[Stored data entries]
theorem test_witness_SettlementConservesCards :
    (∀ issued ∈ [0, 16777215 - 6000],
      let s := svc.withSlotRet 37 fun r => { r with issued := issued }
      s.metered binding37.slot = true ∧ s.retention.slots[binding37.slot].issued + binding37.reservation ≤ 16777215) ∧
    svc.reserved 37 = 0 ∧
    (let s := withPos 3 (.bound binding37) (svc.withSlotRet 37 fun r => { r with remaining := 3000, issued := 1000 })
     hAllowance s.directory.slots[(37 : SlotNo)].header = some 10000 ∧
     s.directory.slots[(37 : SlotNo)].state = .active ∧
     s.retention.slots[(37 : SlotNo)].remaining + s.reserved 37 + s.retention.slots[(37 : SlotNo)].issued = 10000 ∧
     ∃ t, exec .brownout s = .next t) := by
  exact ⟨by decide +kernel, by decide +kernel, by decide +kernel, by decide +kernel, by decide +kernel, _, rfl⟩
/-- The issued total stops at 16,777,215; an unmetered slot gets nothing back (R60). -/
theorem test_settle_cap :
    let s := svc.withSlotRet 37 fun r => { r with issued := 16777214 }
    (s.settle binding37 5).retention.slots[37].issued = 16777215 ∧
    ((svc.withSlot 37 fun d => { d with header := Vector.replicate 22 0 }).settle binding37 5).retention.slots[37].remaining =
      10000 := by decide +kernel

def releaseAllBytes : List Byte := [0x13, 0x52] ++ be24 0 ++ be24 1 ++ be24 6000 ++ be24 16777215

/-- RELEASE ALL of an ENDED, a BLOCKED, a CLEARING and a BOUND position: the first two have their entries. -/
theorem test_release_all_mixture :
    let s := withPos 0 (.ended binding37 .engineLost true) (withPos 1 .blocked (withPos 2 (.clearing binding37 .recall)
      (withPos 3 (.bound binding37) (lineHas releaseAllBytes svc))))
    let t := run (.releaseAll 0) s
    t.lineProgress[0] = some (.releaseAll 0x52
      #v[.settled 0x17 0 false, .settled 0x15 0 false, .wait 6000, .wait 16777215]) ∧
    t.positions[0] = #v[.blocked, .blocked, .clearing binding37 .recall, .clearing binding37 .release] ∧
    t.buses[0].queue = [⟨.clear 3, false⟩] ∧ t.retention.slots[37].remaining = 16000 := by decide +kernel

/-- Four positions none of which waits, and four of which two do. -/
theorem test_witness_ReleaseAllAndClearBlockedQueueClears :
    (∀ x ∈ [Position.free, .bound binding37],
      let s := withPos 0 (.ended binding37 .engineLost true) (withPos 1 .blocked (withPos 2 x (withPos 3 x
        (lineHas releaseAllBytes svc))))
      s.linePasses 0 codeReleaseAll parseReleaseAll (msg releaseAllBytes) #v[0, 1, 6000, 16777215] ∧
      s.positions[(0 : Line)].toList = [.ended binding37 .engineLost true, .blocked, x, x]) ∧
    (lineHas [0x14, 0x52] svc).linePasses 0 codeClearBlocked parseNone (msg [0x14, 0x52]) () ∧
    (∀ p : Pos, svc.pos 0 p ≠ .blocked) ∧
    (withPos 3 .blocked (lineHas [0x14, 0x52] svc)).linePasses 0 codeClearBlocked parseNone (msg [0x14, 0x52]) () ∧
    (withPos 3 .blocked svc).pos 0 3 = .blocked := by
  unfold State.linePasses; decide +kernel
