theorem checked_retentionChecked (s : State) : s.retention.checked = s.retentionChecked := checked_cases s.retention

/-- The state after steps 5 to 7 on the uncommissioned path. -/
def State.pathUncommissioned (s : State) : State :=
  { s with
    custody := { s.custody with present := .starting, phase := .clearAllWait, offers := Vector.replicate 4 .done }
    retention := s.retentionChecked }

theorem steps_unverified {s : State} (drift : List (Nat × List Byte)) (other : s.custody.record ≠ .verified) :
    s.stepsFiveToSeven drift = s.pathUncommissioned := by
  rw [stepsFiveToSeven_unverified drift other, checked_retentionChecked]
  rfl

section
variable {s : State} {samples : Samples}

theorem exec_crystalStartTimeout (starting : s.custody.present = .starting) (waits : s.custody.phase = .crystalWait) :
    exec .crystalStartTimeout s = .next { s with
      custody := { s.custody with present := .halted, phase := .none, crystalOk := false }
      retention := { s.retention with pendingMarks := s.retention.pendingMarks ||| 0x20 } } := by
  refine if_pos ?_
  rw [starting, waits]
  rfl

theorem exec_resetRelease (starting : s.custody.present = .starting) (inReset : s.custody.phase = .inReset)
    (released : ∀ i : Fin 4, samples[i] = false) (ran : Bool) (drift : List (Nat × List Byte)) :
    exec (.resetRelease ran drift samples) s =
      .next ((s.enter .starting .none).fromStepThree (s.custody.crystalOk && ran) drift) := by
  refine if_pos ?_
  rw [starting, inReset, (allAt_iff samples false).mpr released]
  rfl

theorem exec_resetRelease_other (held : ∃ i : Fin 4, samples[i] = true) (ran : Bool) (drift : List (Nat × List Byte)) :
    exec (.resetRelease ran drift samples) s = .next s := by
  refine if_neg fun release => ?_
  rw [not_allAt (high := false) held, Bool.and_false] at release
  cases release

end

/-! ## From step 3 in a state that enters STARTING -/

section
variable {s : State} {drift : List (Nat × List Byte)}

theorem start_blank_waits (blank : s.fuses[61] = 0) : (s.enter .starting .none).fromStepThree false drift = { s with
    custody := { s.custody with present := .starting, phase := .crystalWait, record := .blank } } := by
  have found : recordStateOf (s.enter .starting .none).fuses = .blank := recordStateOf_blank blank
  rw [fromStepThree_waits (by rw [found]; decide), loadFuses_unverified found (by decide)]
  rfl

theorem start_blank_skips (blank : s.fuses[61] = 0) : (s.enter .starting .none).fromStepThree true drift = { s with
    custody := { s.custody with
      present := .starting, phase := .clearAllWait, record := .blank, offers := Vector.replicate 4 .done }
    retention := s.retentionChecked } := by
  have found : recordStateOf (s.enter .starting .none).fuses = .blank := recordStateOf_blank blank
  rw [fromStepThree_skips (by rw [found]; decide), loadFuses_unverified found (by decide),
    steps_unverified drift fun verified => by cases verified]
  rfl

theorem start_failed (marked : s.fuses[61] ≠ 0) (differs : ¬ s.recordMatches) (skip : Bool) :
    (s.enter .starting .none).fromStepThree skip drift = { s with
      custody := { s.custody with present := .halted, phase := .none, record := .failed }
      retention := { s.retention with pendingMarks := s.retention.pendingMarks ||| 0x10 } } := by
  have found : recordStateOf (s.enter .starting .none).fuses = .failed := recordStateOf_failed marked differs
  rw [fromStepThree_failed found]
  rfl

/-- The state in which a verified record has been loaded from s. -/
def State.verifiedLoad (s : State) : State :=
  { s with
    custody := { s.custody with present := .starting, phase := .none, record := .verified }
    retention := { s.retention with baseline := limitBaseline s.recordLimit (s.retention.baseline : Int) } }

theorem start_verified_waits (marked : s.fuses[61] ≠ 0) (is_whole : s.recordMatches) :
    (s.enter .starting .none).fromStepThree false drift = { s.verifiedLoad with
      custody := { s.verifiedLoad.custody with phase := .crystalWait } } := by
  have found : recordStateOf (s.enter .starting .none).fuses = .verified := recordStateOf_verified marked is_whole
  rw [fromStepThree_waits (by rw [found]; decide), loadFuses_verified found]
  rfl

theorem start_verified_skips (marked : s.fuses[61] ≠ 0) (is_whole : s.recordMatches) :
    (s.enter .starting .none).fromStepThree true drift = s.verifiedLoad.stepsFiveToSeven drift := by
  have found : recordStateOf (s.enter .starting .none).fuses = .verified := recordStateOf_verified marked is_whole
  rw [fromStepThree_skips (by rw [found]; decide), loadFuses_verified found]
  rfl

/-- A start past step 4 with a verified record scans s. -/
theorem start_verified_scanned (marked : s.fuses[61] ≠ 0) (is_whole : s.recordMatches) :
    Scanned s ((s.enter .starting .none).fromStepThree true drift) drift ∧
    ((s.enter .starting .none).fromStepThree true drift).custody.restart = s.custody.restart ∧
    (s.retention.marker = true → ((s.enter .starting .none).fromStepThree true drift).retention.baseline =
      limitBaseline s.recordLimit (s.retention.baseline : Int)) := by
  rw [start_verified_skips marked is_whole]
  obtain ⟨scanned, -, -, restart, baseline⟩ := stepsFiveToSeven_scanned s.verifiedLoad drift rfl
  exact ⟨scanned.of_same rfl rfl rfl, restart, baseline⟩

end

/-- Settles O56: by the place of the start-up and what the fuse check finds. -/
theorem stepFourEndsOrIsSkipped : Obligations.StepFourEndsOrIsSkipped := by
  refine ⟨fun s samples ran drift held => exec_resetRelease_other held ran drift, fun s samples starting released =>
    ⟨exec_crystalStartTimeout starting, fun waits blank drift => ?_, fun inReset blank drift => ?_,
      fun inReset blank ran drift => ?_, fun inReset marked => ⟨fun differs ran drift => ?_, fun is_whole => ?_⟩⟩⟩
  · rw [exec_crystalStarted drift starting waits, steps_unverified drift (by exact fun verified => by rw [State.crystalRuns, blank] at verified; cases verified)]
    unfold State.pathUncommissioned State.crystalRuns
    rw [← starting]
    rfl
  · rw [exec_resetRelease starting inReset released, Bool.and_false, start_blank_waits blank, ← starting]
  · rw [exec_resetRelease starting inReset released, ran, Bool.and_self, start_blank_skips blank, ← starting]
    rfl
  · rw [exec_resetRelease starting inReset released, start_failed marked differs]
  · intro limit baseline limited judged
    obtain rfl : limit = s.recordLimit := limited
    obtain rfl : baseline = limitBaseline s.recordLimit (s.retention.baseline : Int) :=
      Int.ofNat.inj (judged.trans (limitBaseline_spec _ _).symm)
    refine ⟨fun ran drift stopped => ?_, fun ran drift => ?_⟩
    · have waits : (s.custody.crystalOk && ran) = false := by
        rcases stopped with stopped | stopped
        · rw [stopped, Bool.false_and]
        · rw [stopped, Bool.and_false]
      rw [exec_resetRelease starting inReset released, waits, start_verified_waits marked is_whole]
      unfold State.verifiedLoad
      rw [← starting]
    · obtain ⟨scanned, -, baseline⟩ := start_verified_scanned (drift := drift) marked is_whole
      refine ⟨_, ?_, scanned, baseline⟩
      rw [exec_resetRelease starting inReset released, ran, Bool.and_self]

end Sys2Proof.Machine
end

section
/-! PROOF. The end of the volatile state (R33, R53, R61, R81, R98, R105, R117, R179, R180, R183, R194). -/

namespace Sys2Proof.Machine

/-! ## The fuses a stopped programming leaves (R183) -/

/-- What a COMMISSION that was stopped has left in the fuses of s; with none in progress they stay. -/
structure FusesLeft (s : State) (fuses : Vector Byte 64) : Prop where
  same : (∀ tag r, s.custProgress ≠ some (.commission tag r)) → fuses = s.fuses
  bits : ∀ tag r, s.custProgress = some (.commission tag r) → ∀ i : Fin 64,
    s.fuses[i] &&& ~~~ fuses[i] = 0 ∧ fuses[i] &&& ~~~ (s.fuses[i] ||| r[i]) = 0
  marker : ∀ tag r, s.custProgress = some (.commission tag r) → (∃ i : Fin 64, i ≠ 61 ∧ fuses[i] ≠ r[i]) →
    fuses[61] = s.fuses[61]

/-- A byte with no bit in the way of its target takes it whole. -/
theorem or_of_no_conflict {old target : Byte} (free : old &&& ~~~ target = 0) : old ||| target = target := by
  apply BitVec.eq_of_getLsbD_eq
  intro j _
  have bit := congrArg (fun v => v.getLsbD j) free
  simp at bit ⊢
  grind

/-- Up to the first conflict a programming takes every byte before the marker whole first. -/
theorem programFuses_marker {d rank : Nat} {old target : Vector Byte 64} (below : rank ≤ fuseConflict old target)
    (short : ∃ i : Fin 64, i ≠ 61 ∧ (programFuses d rank old target)[i] ≠ target[i]) :
    (programFuses d rank old target)[61] = old[61] := by
  obtain ⟨i, other, differs⟩ := short
  have before := fuseRank_marker i other
  refine (programFuses_cases d rank old target 61).2.1 ?_
  have place : fuseRank (61 : Fin 64).val = fuseRank 61 := rfl
  have reached : rank ≤ fuseRank i.val := by
    by_contra beyond
    refine differs (((programFuses_cases d rank old target i).1 (by omega)).trans ?_)
    exact or_of_no_conflict (fuseConflict_before old target i (by omega))
  omega

theorem leaveFuses_spec (s : State) : ∃ fuses draws, s.leaveFuses = { s with fuses := fuses, draws := draws } ∧
    FusesLeft s fuses := by
  unfold State.leaveFuses
  split
  · next tag r progress =>
    refine ⟨_, _, rfl, fun none => absurd progress (none tag r), fun tag' r' progress' i => ?_, fun tag' r' progress' => ?_⟩
    · rw [progress] at progress'
      cases progress'
      obtain ⟨-, -, free, byte⟩ := programFuses_cases s.draws (min (freeBelow s.draws 64 65) (fuseConflict s.fuses r)) s.fuses r i
      rw [byte]
      exact kept_bits _ _ _
    · rw [progress] at progress'
      cases progress'
      exact programFuses_marker (Nat.min_le_right _ _)
  · next none =>
    exact ⟨s.fuses, s.draws, rfl, fun _ => rfl, fun tag r progress => absurd progress (none tag r),
      fun tag r progress => absurd progress (none tag r)⟩

/-! ## The array a stopped operation leaves (R105, R117) -/

/-- No operation that writes the array executes or is suspended. -/
def ArrayControl.readsOnly (c : ArrayControl) : Prop :=
  c.exec = none ∨ (∃ l n, c.exec = some (.readSlot l n)) ∨ ∃ b, c.exec = some (.readReference b)

section
variable {s : State}

theorem leaveStopped_reads (awake : s.control.suspended = none) (reads : s.control.readsOnly) : s.leaveStopped = s := by
  unfold State.leaveStopped
  rw [awake]
  rcases reads with idle | ⟨l, n, reads⟩ | ⟨b, reads⟩
  · rw [idle]
  · rw [reads]
  · rw [reads]

theorem leaveStopped_program {r : ProgramRequest} (awake : s.control.suspended = none)
    (runs : s.control.exec = some (.programRecord r)) : s.leaveStopped = s.leaveStoppedProgram r := by
  unfold State.leaveStopped
  rw [awake, runs]

theorem leaveStopped_mark {n : SlotNo} (awake : s.control.suspended = none)
    (runs : s.control.exec = some (.programMark n)) : s.leaveStopped = s.leaveStoppedMark n := by
  unfold State.leaveStopped
  rw [awake, runs]

theorem leaveStopped_erase {b : Bank} {custody : Bool} (awake : s.control.suspended = none)
    (runs : s.control.exec = some (.erase b custody)) : s.leaveStopped = s.leaveStoppedErase b := by
  unfold State.leaveStopped
  rw [awake, runs]

theorem leaveStopped_suspended {b : Bank} (suspended : s.control.suspended = some b)
    (reads : s.control.exec = none ∨ ∃ l n, s.control.exec = some (.readSlot l n)) :
    s.leaveStopped = s.leaveStoppedErase b := by
  unfold State.leaveStopped
  rw [suspended]
  rcases reads with idle | ⟨l, n, reads⟩
  · rw [idle]
  · rw [reads]

end

/-- A record whose PROGRAM RECORD was stopped. -/
def ProgramStopped (r : ProgramRequest) (old new : SlotRecord) : Prop :=
  new = old ∨ (new.written = true ∧ new.retire = .blank ∧ ∀ i : Fin 32, hLength r.record.header ≤ i.val → new.value[i] = 0)

theorem stoppedProgram_spec (d : Nat) (r : ProgramRequest) (old : SlotRecord) :
    ProgramStopped r old (if freeBool d 0 then partProgrammed d (hLength r.record.header) else old) := by
  split
  · refine .inr ⟨rfl, rfl, fun i beyond => ?_⟩
    simp only [partProgrammed, Fin.getElem_fin, Vector.getElem_ofFn]
    exact if_neg (by omega)
  · exact .inl rfl

/-- A retire mark that was stopped. -/
def stoppedMark (s : State) (n : SlotNo) : RetireMark := (s.leaveStoppedMark n).array.records[n].retire

theorem leaveStoppedMark_spec (s : State) (n : SlotNo) : (s.leaveStoppedMark n).array = { s.array with
      records := put s.array.records n { s.array.records[n] with retire := stoppedMark s n } } ∧
    (s.array.records[n].retire ≠ .blank → stoppedMark s n ≠ .blank) ∧
    (s.array.records[n].retire = .full → stoppedMark s n = .full) := by
  have record : stoppedMark s n = ((s.leaveStoppedMark n).array.records[n]).retire := rfl
  unfold State.leaveStoppedMark State.withRecord State.withArray State.nextDraw at record ⊢
  dsimp only at record ⊢
  rw [put_get_same] at record
  dsimp only at record
  refine ⟨by rw [record], ?_, ?_⟩
  · rw [record]
    intro marked blank
    split at blank
    · next before _ => exact marked before
    · cases blank
    · cases blank
    · cases blank
  · rw [record]
    intro whole
    rw [whole]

__Work to be completed__. For each line in the records that contains the word "readSlot", make a copy.

__Exercise result__.
  c.exec = none ∨ (∃ l n, c.exec = some (.readSlot l n)) ∨ ∃ b, c.exec = some (.readReference b)
    (reads : s.control.exec = none ∨ ∃ l n, s.control.exec = some (.readSlot l n)) :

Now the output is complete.